All of those characters trumpeted
the same Midnight in America tune that Mr. Buchanan has
made his own in 1996, and none of them came anywhere
near equaling his success. But while Democrats began
dabbling with economic nationalism in the early 1980s in
a desperate attempt to find a populist basis for their
otherwise thoroughly unpopular views, Mr. Buchanan's
economic nationalism is something very different. It is
just one component of a coherent philosophy, a
"nationalist conservatism," that is now for better
or worse taking its place alongside social conservatism
and economic conservatism as a component of the
Republican coalition.
It has taken twenty years to
integrate religious conservatives into the Republican
Party, but by now even pro-abortion Republicans have
come to accept the need for restrictions on the
practice. Republicans of all stripes agree that public
institutions have to tolerate more religious expression
than the Supreme Courts of the 1960s and 1970s would
tolerate. And in school choice, Republicans created a
brilliant mechanism to harmonize the need for higher
educational standards with the desire of many parents
for education that respects religious faith.
Something similar will need to
happen between free-market and nationalist
conservatives. What might such an understanding look
like?
Some of Mr. Buchanan's nationalist
themes resonate with all conservatives, such as
recognition of English as the sole official language of
the United States. If not all, then nearly all
conservatives would probably also sympathize with an
interest-based foreign policy -- even if they drew the
lines of American interest in less parochial fashion
than Mr. Buchanan would, to include the Persian Gulf,
Western Europe, and East Asia.
Other Buchananite themes will never
be acceptable to economic conservatives. Gary Bauer of
the Family Research Council has repeatedly asked why
free trade can be a litmus test when abortion isn't. But
free trade isn't some technical issue of public policy
-- it is the foundation of world peace and prosperity.

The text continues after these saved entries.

/-- A matching digest (R387, R396): the 96th in a row sets INSTEP. DEDUCED: a standby in role 2 that has seeded after a mismatch is
SYNCED again once an epoch has been applied and 96 digests have matched since, as at its entry (log entry 117). -/
def digestMatch (role : Nat) (p : Pair) : Pair :=
  let full := decide (96 ≤ p.run + 1)
  let q : Pair := { p with matched := p.matched + 1, run := p.run + 1, since := p.since + 1, inStep := p.inStep || full, resync := if full then 0 else p.resync }
  if decide (96 ≤ q.since) && role == 2 && p.applied && !p.synced then syncedNow q else q

/-- A mismatch (R396): with a standby in role 5 only the count of matches restarts, and INSTEP clears. -/
def digestMismatch (role : Nat) (p : Pair) : Pair :=
  { p with mismatched := p.mismatched + 1, run := 0, since := 0, mismT := 9600, inStep := false
           mismAlarm := p.mismAlarm || !(role == 5 || p.prole == 5), seedNext := p.seedNext || role == 2 }

/-- DIGEST_COMPARE (R396). -/
def digestGo (role ltc : Nat) (d : BitVec 128) (p : Pair) : Pair :=
  match p.own with
  | some (l, own) => if l ≠ ltc then p else if own = d then digestMatch role p else digestMismatch role p
  | none => p

/-- STANDBY_IN_STEP's condition (R8, R43, R399): a partner of the own variant, an applied epoch and 96 consecutive matching
digests. -/
def Pair.stepReady (own : BitVec 32) (p : Pair) : Bool := p.kin own && p.applied && decide (96 ≤ p.since)

/-- The standby is in step: SYNCED sets (R387). -/
def stepDone (p : Pair) : Pair := { syncedNow p with inStep := true, resync := 0 }

/-- The active engine sends the copy while a partner in role 2 or 5 is reachable (R397). -/
def sendMode (role : Nat) (partnerStandby : Bool) (p : Pair) : Pair :=
  if role = 1 then { p with copy := if p.linkUp && partnerStandby then 3 else 0 } else p

/-- No copy is in progress; the completed chunks of it that wait to be written (`seeds`) stand. -/
def copyNone (p : Pair) : Pair := { p with copy := 0, got := [], parts := [], base := none, diffs := [] }

/-- A failed chunk discards the copy as a whole (R400). -/
def copyDiscard (p : Pair) : Pair := { copyNone p with seeds := [], discarded := p.discarded + 1 }

/-- A partial copy is discarded and counted (R400, R406, R417). -/
def copyLeave (p : Pair) : Pair := if (p.copy == 1 || p.copy == 2) && !p.got.isEmpty then copyDiscard p else copyNone p

/-- A standby goes stale (R393): its partial copy is discarded (R400). -/
def goesStale (p : Pair) : Pair := { copyLeave p with seeds := [] }

/-- EPOCH_START (R397, R399): the receiver's mode for the epoch; an unfinished copy is discarded (R400). A standby that is to seed
after a mismatch does so until its first chunk is written. -/
def epochGo (role ltc : Nat) (partnerStandby : Bool) (p0 : Pair) : Pair :=
  let p : Pair := { copyLeave p0 with epoch := ltc / 768, resync := if role = 2 && !p0.inStep then p0.resync + 1 else 0 }
  if !p.linkUp then p
  else if role = 2 ∨ role = 5 then { p with copy := if !p.synced || p.seedNext then 2 else 1 }
  else sendMode role partnerStandby p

The horror of the catastrophe that American
protectionism could touch off today -- that it did touch
off in the 1920s -- makes protectionism an issue on
which compromise isn't possible. And, as the experience
of Harkin et al. suggests, it's an issue on which
economic conservatives don't need to compromise: the
American voter is securely with them.
Furthermore, there is something
about the intellectual logic of the protectionist
position that draws adherents, almost against their
will, from McKinley Republicanism to Jerry Brown kookery:
from attacks on Mexican avocado growers to alarm over
the international machinations of the bankers at Goldman
Sachs and the sinister, secretive plotters behind the
New World Order.
But in between those issues on
which the conservative movement is already nationalist
(like official English) and those on which it ought
never to flirt with nationalism (like trade and
paranoia), there is an intermediate zone that
responsible politicians should be willing to
investigate. And the most important issue in that zone
is immigration.
According to exit polls,
immigration ranked second only to abortion in motivating
Mr. Buchanan's voters. It may be irrational -- to a very
considerable extent it is irrational -- but these people
see in immigration an important cause of the sense of
social balkanization to which the editors of Commentary
were moved to devote their fiftieth-anniversary issue.
They believe, not altogether without evidence, that
immigration is helping to hold down their wages. They
believe, with considerably more evidence, that
immigration is fueling the growth of the welfare costs
under which local government groans. And they believe --
and who can honestly say that they are wrong? -- that
the sheer mass of newcomers is remaking the American
social fabric in unpredictable ways and at high speed.
Economic conservatives can believe
that immigration's benefits exceed its harms. They
should struggle to remind American voters how much
immigration's harms can be explained by the
welfare-state temptations that big government extends to
newcomer and old-stock American alike. But it's hard to
go on insisting that the anxieties and concerns that
motivated Buchanan's anti-immigration voters should be
altogether ignored. Some of those voters may well be
bigots. So are some of the voters opposed to affirmative
action. But most anti-immigration voters, like most
Americans, are fair-minded people who would like social
change to proceed at a slower pace than the pace at
which it has been proceeding these past twenty years.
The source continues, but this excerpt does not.